Older women with more advanced abdominal aortic calcification (AAC) have a higher risk for late-life dementia, according to a study published online June 26 in The Lancet Regional Health: Western Pacific.
Tenielle Porter, Ph.D., from Edith Cowan University in Joondalup, Australia, and colleagues analyzed data from 958 ambulant community-dwelling older women (aged 70 years and older) with lateral spine images captured at baseline from a bone density machine to assess AAC.
The researchers found that during 14.5 years of follow-up, 15.7 percent of women had a late-life dementia hospitalization and/or death.
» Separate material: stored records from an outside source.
/-- MGT.OPEN (R474, Table 15-7): only the receiving portal executes it, by TARGET 0x000. -/
def mgtOpenBody (h : Hdr) (p : List Word) (s : State) : State × Answer :=
  if h.target ≠ 0 || p.length = 0 then refuse s stBadParam
  else if word p 0 % 2 = 0 then openChallenge p s
  else openResponse h p s
def execMgtOpenChallenge (h : Hdr) (p : List Word) (s : State) : Host.Outcome State Fault Refusal :=
  .next (s.receive 0x80 h p (mgtOpenBody h (forceMode p 0 1 0)))
def execMgtOpenResponse (h : Hdr) (p : List Word) (s : State) : Host.Outcome State Fault Refusal :=
  .next (s.receive 0x80 h p (mgtOpenBody h (forceMode p 0 1 1)))

/-- MGT_CLOSE (R475). -/
def mgtCloseBody (p : List Word) (s : State) : State × Answer := if p.length ≠ 0 then refuse s stBadParam else okay s.closeSession
def execMgtClose (h : Hdr) (p : List Word) (s : State) : Host.Outcome State Fault Refusal := .next (s.receive 0x81 h p (mgtCloseBody p))

/-- NONCE_EXPIRY (R474): 10 s after the CHALLENGE. -/
def nonceExpiry (s : State) : State := match s.mgt.nonce with
  | some (_, t) => if t ≤ s.time then s.setMgt { s.mgt with nonce := none } else s
  | none => s
def execNonceExpiry (t : Nat) (s : State) : Host.Outcome State Fault Refusal := .next (nonceExpiry (s.at_ t))

/-- SESSION_EXPIRY (R475): the end of LIFETIME. -/
def sessionExpiry (s : State) : State := match s.mgt.session with
  | some x => if x.until_ ≤ s.time then s.closeSession else s
  | none => s
def execSessionExpiry (t : Nat) (s : State) : Host.Outcome State Fault Refusal := .next (sessionExpiry (s.at_ t))

/-- OPEN_LOCKOUT_END (R474): 60 s after the third AUTH refusal. -/
def openLockoutEnd (s : State) : State := match s.mgt.lockedUntil with
  | some t => if t ≤ s.time then s.setMgt { s.mgt with lockedUntil := none } else s
  | none => s
def execOpenLockoutEnd (t : Nat) (s : State) : Host.Outcome State Fault Refusal := .next (openLockoutEnd (s.at_ t))

/-! ### The event log (R481, R482) -/

/-- An entry goes to the persistent log: severity ERROR or FAULT, and all of block 0x11. -/
def LogEntry.persists (e : LogEntry) : Bool := decide (2 ≤ e.severity) || e.code / 256 == 0x11

/-- An entry enters the SRAM log, which holds the latest 8,192. -/
def State.appendLog (s : State) (e : LogEntry) : State × LogEntry :=
  let seq := s.rdN P.MGT_LOG_SEQ
  let e := { e with seq }
  let log := s.mgt.log ++ [e]
  ((s.setMgt { s.mgt with log := log.drop (log.length - 8192) }).wrN P.MGT_LOG_SEQ (seq + 1), e)

/-- At most 64 entries a second are persisted; the first beyond is recorded by an entry of code 0x1108 (R481; log 59). -/
def State.writeLog (s : State) (e : LogEntry) : State :=
  let (s, e) := s.appendLog e
  if !e.persists then s
  else
    let second := s.now / 1000000000
    let count := if s.mgt.persistSecond = second then s.mgt.persistCount else 0
    if count < 64 then
      s.setMgt { s.mgt with persistSecond := second, persistCount := count + 1, persistWait := s.mgt.persistWait ++ [e] }
    else
      let s := (s.setMgt { s.mgt with persistSecond := second, persistCount := count + 1 }).setBit P.MGT_STATUS 5
      if count = 64 then (s.appendLog { code := 0x1108, unit := 0, severity := 1, time := s.now, data0 := e.seq, data1 := 0 }).1 else s

/-- Events of a slot reach the log when the slot is processed: those before an instant in ns (R481). -/
def State.flushLog (s : State) (before : Nat) : State :=
  let due := s.mgt.logWait.filter (fun e => decide (e.time < before))
  let s := s.setMgt { s.mgt with logWait := s.mgt.logWait.filter (fun e => !decide (e.time < before)) }
  due.foldl State.writeLog s

/-- LOG_PERSIST (R481, R484): with the flash idle, the next entry is written to both devices; a full log first loses its oldest sector of 2,048. -/
def logPersist (s : State) : State := match s.mgt.persistWait with
  | [] => s
  | e :: rest =>
    if !s.mgt.ops.isEmpty then s
    else
      let old := if 16384 ≤ s.mgt.persistLog.length then s.mgt.persistLog.drop 2048 else s.mgt.persistLog
      s.setMgt { s.mgt with persistWait := rest, persistLog := old ++ [{ e with persisted := true }]
                            log := s.mgt.log.map (fun x => if x.seq = e.seq then { x with persisted := true } else x) }
def execLogPersist (t : Nat) (s : State) : Host.Outcome State Fault Refusal := .next (logPersist (s.at_ t))

/-- The eight data words of an entry (Table 15-11). -/
def LogEntry.words (e : LogEntry) : List Word :=
  [BitVec.ofNat 32 (32 * b2n e.persisted + 64 * e.severity + 256 * e.unit + 65536 * e.code), BitVec.ofNat 32 e.seq,
   lo32 e.time, hi32 e.time, lo32 e.data0, hi32 e.data0, lo32 e.data1, hi32 e.data1]

/-- MGT_LOG (R482); of an empty log the oldest SEQ held is left open. -/
def mgtLogBody (p : List Word) (s : State) : State × Answer :=
  let count := bits (word p 1) 6 0
  if p.length ≠ 2 || 512 ≤ word p 1 || bitOf (word p 1) 7 then refuse s stBadParam
  else if count = 0 then refuse s stRange
  else
    let log := if bitOf (word p 1) 8 then s.mgt.persistLog else s.mgt.log
    let es := (log.filter (fun e => decide (word p 0 ≤ e.seq))).take count
    match log with
    | [] => let (v, s) := s.takeFree; okay s [0, v]
    | e :: _ => okay s ([BitVec.ofNat 32 es.length, BitVec.ofNat 32 e.seq] ++ es.flatMap LogEntry.words)
def execMgtLog (h : Hdr) (p : List Word) (s : State) : Host.Outcome State Fault Refusal := .next (s.receive 0x82 h p (mgtLogBody p))

/-! ### Event counters (R483) -/

/-- A selection or a clear waits for the next slot boundary. -/
def State.queueSelect (s : State) (c : Nat) (source : Option Nat) : State := s.setMgt { s.mgt with selects := s.mgt.selects ++ [(c, source)] }

/-- At a slot boundary selections take effect and clear their counters, and the dies' counts are exchanged. -/
def State.applySelect (s : State) (x : Nat × Option Nat) : State :=
  let counters := Sparse.erase (Sparse.erase s.mgt.counters x.1) (64 + x.1)
  let selectors := match x.2 with
    | some v => Sparse.set 0 s.mgt.selectors x.1 v
    | none => s.mgt.selectors
  s.setMgt { s.mgt with counters, selectors }
def State.publishCounter (s : State) (c : Nat) : State :=
  let a := Sparse.get 0 s.mgt.counters c
  let b := Sparse.get 0 s.mgt.counters (64 + c)
  (s.wr64 (P.MGT_CNT_A (2 * c)) a).wr64 (P.MGT_CNT_B (2 * c)) b
def State.exchangeCounters (s : State) : State :=
  let s := (List.range 64).foldl State.publishCounter s
  let s' := s.mgt.selects.foldl State.applySelect (s.setMgt { s.mgt with selects := [] })
  s.mgt.selects.foldl (fun s x => s.publishCounter x.1) s'

/-- The counters a MGT.CNT names. -/
def namedCounters (p : List Word) : List Nat := (List.range (bits (word p 0) 19 14 + 1)).map (· + bits (word p 0) 13 8)

/-- MGT.CNT (R483). -/
def mgtCntBody (p : List Word) (s : State) : State × Answer :=
  let mode := bits (word p 0) 1 0
  let cs := namedCounters p
  if p.length ≠ 2 || 1048576 ≤ word p 0 || bits (word p 0) 7 2 ≠ 0 || 65536 ≤ word p 1 then refuse s stBadParam
  else if mode = 3 || 64 < bits (word p 0) 13 8 + cs.length || (mode = 1 && !Params.selectorGood (word p 1)) then refuse s stRange
  else if mode = 0 then
    okay s (cs.flatMap (fun c => [s.rd (P.MGT_CNT_A (2 * c)), s.rd (P.MGT_CNT_A (2 * c + 1)), s.rd (P.MGT_CNT_B (2 * c)), s.rd (P.MGT_CNT_B (2 * c + 1))]))
  else if mode = 1 then okay (cs.foldl (fun s c => (s.wrN (P.MGT_CNT_SEL c) (word p 1)).queueSelect c (some (word p 1))) s)
  else okay (cs.foldl (fun s c => s.queueSelect c none) s)
def execMgtCntRead (h : Hdr) (p : List Word) (s : State) : Host.Outcome State Fault Refusal :=
  .next (s.receive 0x83 h p (mgtCntBody (forceMode p 0 2 0)))
def execMgtCntSelect (h : Hdr) (p : List Word) (s : State) : Host.Outcome State Fault Refusal :=
  .next (s.receive 0x83 h p (mgtCntBody (forceMode p 0 2 1)))
def execMgtCntClear (h : Hdr) (p : List Word) (s : State) : Host.Outcome State Fault Refusal :=
  .next (s.receive 0x83 h p (mgtCntBody (forceMode p 0 2 2)))

/-! ### Flash contents and images (R467, R468) -/

def imageBase : Nat := 0x10000
def keyBase : Nat := 0x01130000
def imageSize : Nat := 16777216
def keySize : Nat := 262144

def Flash.read (x : Flash) (a n : Nat) : List Byte := (List.range n).map (fun i => Sparse.get 0xFF x.bytes (a + i))
/-- Bytes programmed: programming only clears bits. -/
def programAt (m : List (Nat × Byte)) : Nat → List Byte → List (Nat × Byte)
  | _, [] => m
  | a, b :: bs => programAt (Sparse.set 0xFF m a (Sparse.get 0xFF m a &&& b)) (a + 1) bs
def eraseSector (m : List (Nat × Byte)) (a : Nat) : List (Nat × Byte) := m.filter (fun e => e.1 / 65536 != a / 65536)

/-- The image header's fields (Table 15-3). -/
def Flash.header (x : Flash) (w : Nat) : Nat := leNat (x.read (imageBase + 8 * w) 8)
def Flash.svn (x : Flash) : Nat := if x.factory then x.boot.svn else bits (x.header 1) 63 32
def Flash.version (x : Flash) : Nat := if x.factory then x.boot.version else bits (x.header 1) 31 0
def Flash.revoke (x : Flash) : Nat := if x.factory then 0 else bits (x.header 2) 3 0
def Flash.digest (x : Flash) : Nat := if x.factory then x.boot.digest else Config.shake64 (x.read imageBase 128)

/-- The image of a device verifies (R468); the one written at manufacture does, under release key 0 (log 45). -/
def State.imageVerifies (s : State) (d : Nat) : Bool :=
  let x := s.flash d
  let key := if x.factory then 0 else bits (x.header 0) 1 0
  let bodyLen := bits (x.header 2) 63 32
  let good := x.factory || (bits (x.header 0) 63 32 == 0x49474D46 && bits (x.header 0) 31 16 == 0
    && Config.releaseKeyVerifies key x.digest (x.read (imageBase + 128) 3309)
    && Config.shake64 (x.read (imageBase + 4096) bodyLen) == leNat (x.read (imageBase + 32) 64))
  good && !bitOf s.mgt.relkeyRevoked key && decide (s.mgt.arb ≤ x.svn)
Women with moderate and extensive AAC were more likely to suffer late-life dementia hospitalizations (15.5 and 18.3 percent, respectively, versus 9.3 percent in those with low AAC) and deaths (8.3 and 9.4 percent, respectively, versus 2.8 percent). Women with moderate and extensive AAC had twice the relative hazards of late-life dementia (adjusted hazard ratios, 2.03 and 2.10 for moderate and extensive, respectively) compared with women with low AAC, when adjusting for cardiovascular risk factors and APOE.
“Given the widespread use of bone density testing, simultaneously capturing AAC information may be a novel, noninvasive, scalable approach to identify older women at risk of late-life dementia,” the authors write.